While not
disputing the need for caution, the need for prudent skepticism, there is also
a need not to completely trust those who tell us not to completely trust. Those people sometimes tell us, quite
convincingly at times, that we should trust them, or at least their methods, and
that we should disbelieve our lying eyes.
A major
example of this involves the physicalist explanations of why the universe, and
everything in it, seems to be intelligently designed.
For us
lesser beings, the simple, straightforward answer to the question is that, the
universe seems to be intelligently
designed, because it is
(intelligently designed).
Intelligent
design explains why life is not an unlikely outcome of blind, indifferent
forces (or an accidental feature) of nature.

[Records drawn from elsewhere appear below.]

theorem State.mapsDiffer_noScheduler (hok : (s.sluTree a t).ok = false) (hoko : (s.sluTree (1 - a) t).ok = false)
    (hactive : s.unitState a = 0) (hother : s.unitState (1 - a) ≠ 0) :
    (s.mapsDiffer a t m).unitState (1 - a) = 4 ∧ (s.mapsDiffer a t m).flag F.SLU_EVENT.NO_SCHEDULER 0 = true := by
  rw [State.mapsDiffer_eq, if_neg (by simp [hok]), if_neg (by simp [hok]), if_neg (by simp [hoko])]
  refine State.failCheck_noScheduler ?_ (State.unitState_failCheck_same _ _)
  rw [State.unitState_failCheck_other (by rwa [s.mismatched_frame.unitState_eq]) fun h => otherUnit a h.symm,
    s.mismatched_frame.unitState_eq, hactive]

end

/-- A unit whose maps are compared is HOT or in RESYNC (R175). -/
theorem State.comparesMaps_state {s : State} {o t : Nat} (h : s.comparesMaps o t = true) : s.unitState o ≠ 0 := by
  unfold State.comparesMaps at h
  intro h0
  simp [h0] at h

section
variable {s : State} {a : Nat} {t : TreeId} {m : BwMap} (h : Releases s a t m)
include h

theorem Releases.differ_runs {m2 : BwMap} (hbuilt : (s.sluTree (1 - a) t).built = some m2) (hf : m2.f = m.f)
    (hcompares : s.comparesMaps (1 - a) t = true) (hcrc : s.mapCrc t m.grants ≠ s.mapCrc t m2.grants) :
    Runs (.mapRelease t) s (fun u =>
      u.flag F.SLU_EVENT.MISMATCH 0 = true ∧
      u.rd F.SLU_MISMATCH.COUNT 0 = satAdd F.SLU_MISMATCH.COUNT.w (s.rd F.SLU_MISMATCH.COUNT 0) 1 % 2 ^ F.SLU_MISMATCH.COUNT.w ∧
      ((s.sluTree a t).ok = true → (u.tree t).relMap = some m) ∧
      ((s.sluTree a t).ok = true → (s.sluTree (1 - a) t).ok = true → s.unitState (1 - a) = 1 →
        u.unitState (1 - a) = (if 4 ≤ satAdd 8 (s.rd F.SLU_STATUS.MISMATCH_RUN 0) 1 then 3 else 1)) ∧
      ((s.sluTree a t).ok = true → (s.sluTree (1 - a) t).ok = false →
        u.unitState (1 - a) = 4 ∧ u.flag F.SLU_EVENT.SELFCHECK_FAIL 0 = true) ∧
      ((s.sluTree a t).ok = false → (u.tree t).relMap = (s.tree t).relMap ∧ u.unitState a = 4 ∧
        u.flag F.SLU_EVENT.SELFCHECK_FAIL 0 = true ∧
        ((s.sluTree (1 - a) t).ok = true → s.unitState (1 - a) = 1 →
          u.unitState (1 - a) = 0 ∧ u.flag F.SLU_EVENT.SWITCHOVER 0 = true) ∧
        ((s.sluTree (1 - a) t).ok = false → u.unitState (1 - a) = 4 ∧ u.flag F.SLU_EVENT.NO_SCHEDULER 0 = true))) := by
  have hexec := h.exec_compared hbuilt hf hcompares
  rw [if_neg hcrc] at hexec
  have hcmp := s.comparing_frame
  have hafter := State.mapsDiffer_frame s.comparing a t m
  obtain ⟨hmismatch, hcount⟩ := s.comparing.mismatched_reports
  have hrun : s.comparing.nextRun = satAdd 8 (s.rd F.SLU_STATUS.MISMATCH_RUN 0) 1 := by
    unfold State.nextRun
    rw [hcmp.rd_eq F.SLU_STATUS.MISMATCH_RUN]
  have hactive : s.comparing.unitState a = 0 := by rw [hcmp.unitState_eq, State.unitState_of_activeUnit h.active]
  have hother : s.comparing.unitState (1 - a) ≠ 0 := by
    rw [hcmp.unitState_eq]
    exact State.comparesMaps_state hcompares
  refine ⟨_, hexec, ?_⟩
  simp only [State.startCopies_flag, State.startCopies_rd, State.startCopies_tree, State.startCopies_unitState,
    ← s.comparing_sluTree, ← hcmp.unitState_eq, ← hrun]
  refine ⟨?_, ?_, h.takes_comparing.relMap_mapsDiffer, State.mapsDiffer_hot, State.mapsDiffer_otherFails, fun hok => ?_⟩
  · rw [hafter.flag_eq F.SLU_EVENT.MISMATCH, hmismatch]
  · rw [hafter.rd_eq F.SLU_MISMATCH.COUNT, hcount, hcmp.rd_eq F.SLU_MISMATCH.COUNT]
  · obtain ⟨htree, hfailed, hcheck⟩ := State.mapsDiffer_activeFails (m := m) hok
    exact ⟨by rw [htree, s.comparing_side.tree], hfailed, hcheck, fun hoko hhot => State.mapsDiffer_handsOver hok hoko hactive hhot,
      fun hoko => State.mapsDiffer_noScheduler hok hoko hactive hother⟩
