-- ==== Sys2Proof/Config.lean ====
section
/-! DEFINITION. The configuration record of spec/00_scope.md R8 and the free values of spec/93_implementation_defined.md. -/

namespace Sys2Proof

/-- `TAG2_KIND` (R8, R85): which kind tag 0x02 means. -/
inductive Tag2Kind where
  | image8Bit
  | rawBytesWithWake
deriving DecidableEq, Repr

/-- The truncating rescale table of R133, the default. -/
def lutTruncating : Vector Byte 8 := #v[0, 36, 72, 109, 145, 182, 218, 255]

/-- The nearest rescale table of R133. -/
def lutNearest : Vector Byte 8 := #v[0, 36, 73, 109, 146, 182, 219, 255]

/-- The record of R8: static parameters, never written by an operation. A value outside a stated range cannot be
built (U9, U2). The three tick counts also fit the u32 counters they are loaded into (log 13). -/
structure Config where
  /-- `CHUNK_SIZE`, 1..32. -/
  chunkSize : Nat
  chunkSize_ok : 1 ≤ chunkSize ∧ chunkSize ≤ 32
  /-- `HANDSHAKE_TIMEOUT_TICKS`, at least 1. -/
  handshakeTimeoutTicks : Nat
  handshakeTimeoutTicks_ok : 1 ≤ handshakeTimeoutTicks ∧ handshakeTimeoutTicks < 2 ^ 32
  /-- `CHUNK_ACK_TIMEOUT_TICKS`, at least 1. -/
  chunkAckTimeoutTicks : Nat
  chunkAckTimeoutTicks_ok : 1 ≤ chunkAckTimeoutTicks ∧ chunkAckTimeoutTicks < 2 ^ 32
  /-- `RX_TIMEOUT_TICKS`; 0 = no deadline. -/
  rxTimeoutTicks : Nat
  rxTimeoutTicks_ok : rxTimeoutTicks < 2 ^ 32
  /-- `TAG2_KIND`. -/
  tag2Kind : Tag2Kind
  /-- `ACKQ_DEPTH`; none = unbounded. -/
  ackqDepth : Option Nat
  ackqDepth_ok : ackqDepth ≠ some 0
  /-- `MAX_PAYLOAD`, 0..2^32-1: the size of RXBUF. -/
  maxPayload : Nat
  maxPayload_ok : maxPayload < 2 ^ 32
  /-- `MEM_BYTES`, 1..2^32: the size of MEM. -/
  memBytes : Nat
  memBytes_ok : 1 ≤ memBytes ∧ memBytes ≤ 2 ^ 32
  /-- `DIAG_EOL`. -/
  diagEol : Byte
  /-- `UNPACK_LUT`, indexed by level; only the two tables of R133 are sanctioned (U2). -/
  unpackLut : Vector Byte 8
  unpackLut_ok : unpackLut = lutTruncating ∨ unpackLut = lutNearest
  /-- `TICK_PERIOD`, a "positive duration" (R8). DESIGN CHOICE (log 18): R8 gives no unit and no smallest step, and the
  model holds a whole number of microseconds. Nothing reads it (R351). -/
  tickPeriodMicros : Nat
  tickPeriodMicros_ok : 0 < tickPeriodMicros
  /-- `BACKOFF_MS` of the Retry Controller (host). -/
  backoffMs : Nat
  /-- `MAX_ATTEMPTS` of the Retry Controller (host); none = no limit. -/
  maxAttempts : Option Nat
  maxAttempts_ok : maxAttempts ≠ some 0
  /-- `BAUD`, a "link rate" (R8, platform). DESIGN CHOICE (log 18): a whole number of bits per second. Nothing reads it. -/
  baud : Nat
  /-- `RTS_HINT` (platform). -/
  rtsHint : Bool
deriving DecidableEq, Repr

/-- The `default` column of R8. -/
def Config.default : Config where
  chunkSize := 32
  chunkSize_ok := by decide
  handshakeTimeoutTicks := 2000
  handshakeTimeoutTicks_ok := by decide
  chunkAckTimeoutTicks := 2000
  chunkAckTimeoutTicks_ok := by decide
  rxTimeoutTicks := 0
  rxTimeoutTicks_ok := by decide
  tag2Kind := .image8Bit
  ackqDepth := none
  ackqDepth_ok := by decide
  maxPayload := 2 ^ 32 - 1
  maxPayload_ok := by decide
  memBytes := 2 ^ 32
  memBytes_ok := by decide
  diagEol := 0x0A
  unpackLut := lutTruncating
  unpackLut_ok := .inl rfl
  tickPeriodMicros := 1000
  tickPeriodMicros_ok := by decide
  backoffMs := 1500
  maxAttempts := none
  maxAttempts_ok := by decide
  baud := 1000000
  rtsHint := false

/-- FREE VALUE (U3, log 7): what the byte of MEM at an address nothing has written since the last reset reads as. The
first argument numbers the resets, so that the contents are fixed for one run and free anew after a reset. -/
opaque Config.unwrittenMem : Nat → Nat → Byte

/-- FREE VALUE (U3, log 8): the same for RXBUF. -/
opaque Config.unwrittenRxbuf : Nat → Nat → Byte

/-- FREE VALUE (U4, log 9): the byte IC.UNPACK3 takes for index j of a bitmap that is too short to have one. -/
opaque Config.missingBitmapByte : List Byte → Nat → Byte

end Sys2Proof
end

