-- ==== Sys2Proof/Machine/Frames.lean ====
section
/-! DEFINITION. The frame rows of spec/30_encoding.md R84 as instructions: the peer puts the five header bytes on a link (R54)
and the unit that reads the link takes five turns, so a unit at a frame boundary collects the header and acts on it
(AL: R171 to R177, RX: R232 to R239). Every turn is a step of the spec; the steps one by one are instructions of their own
(log 4). -/

namespace Sys2Proof.Machine

/-- `n` turns of a unit. -/
def turns : Nat → (State → StepOutcome) → State → StepOutcome
  | 0, _, s => .next s
  | n + 1, turn, s => andThen (turn s) (turns n turn)

/-- A header arrives on a link and the link's reader takes five turns. -/
def receiveFrame (l : InLink) (h : Header) (s : State) : StepOutcome :=
  match l with
  | .ret => turns 5 alTurn { s with ret := s.ret ++ h.bytes }
  | .inb => turns 5 rxTurn { s with inb := s.inb ++ h.bytes }

/-- FRAME.RawBytes (R84). -/
def execFrameRawBytes (l : InLink) (n : U32) (s : State) : StepOutcome :=
  receiveFrame l (headerOf 0x01 (paramsC n)) s

/-- FRAME.Image8Bit (R84, R85): which of its two readings tag 0x02 gets is the configuration's choice. -/
def execFrameImage8Bit (l : InLink) (height width : U16) (s : State) : StepOutcome :=
  receiveFrame l (headerOf 0x02 (paramsD height width)) s

/-- FRAME.RawBytesWithWake (R84, R85): no behaviour is attached to "wake" (R326). -/
def execFrameRawBytesWithWake (l : InLink) (n : U32) (s : State) : StepOutcome :=
  receiveFrame l (headerOf 0x02 (paramsC n)) s

/-- FRAME.StringData (R84, R93). -/
def execFrameStringData (l : InLink) (n : U32) (s : State) : StepOutcome :=
  receiveFrame l (headerOf 0x03 (paramsC n)) s

/-- FRAME.Image3Bit (R84). -/
def execFrameImage3Bit (l : InLink) (height width : U16) (s : State) : StepOutcome :=
  receiveFrame l (headerOf 0x04 (paramsD height width)) s

/-- FRAME.Ack (R84, R86). -/
def execFrameAck (l : InLink) (n : U32) (s : State) : StepOutcome :=
  receiveFrame l (headerOf 0xFF (paramsC n)) s

/-- FRAME.Nak (R84, R88). -/
def execFrameNak (l : InLink) (x : Params) (s : State) : StepOutcome := receiveFrame l (headerOf 0x00 x) s

/-- FRAME.unrecognised (R87). -/
def execFrameUnrecognised (l : InLink) (tag : Byte) (x : Params) (s : State) : StepOutcome :=
  receiveFrame l (headerOf tag x) s

end Sys2Proof.Machine
end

Rather, the universe is intentionally designed to support life. Consciousness does not arise from those same
happenstance features of that same unguided nature, but if anything, it is the
other way around: consciousness (like
life) is a fundamental basis of nature. Free
will is not an illusion, an illusion that forces us to believe it is not an
illusion. Free will is the ability to
choose, an ability that is forbidden if we are to regard nature as a chain of
cause and effect.
All of these
are what seems to be.
Physicalists,
however, dispute intelligent design of nature.
They admit that the universe is intricately suited to support life,
civilization and technology (even if it turns out to be the case for only our
one planet). They deny, however, that
all of this came about by intentional design.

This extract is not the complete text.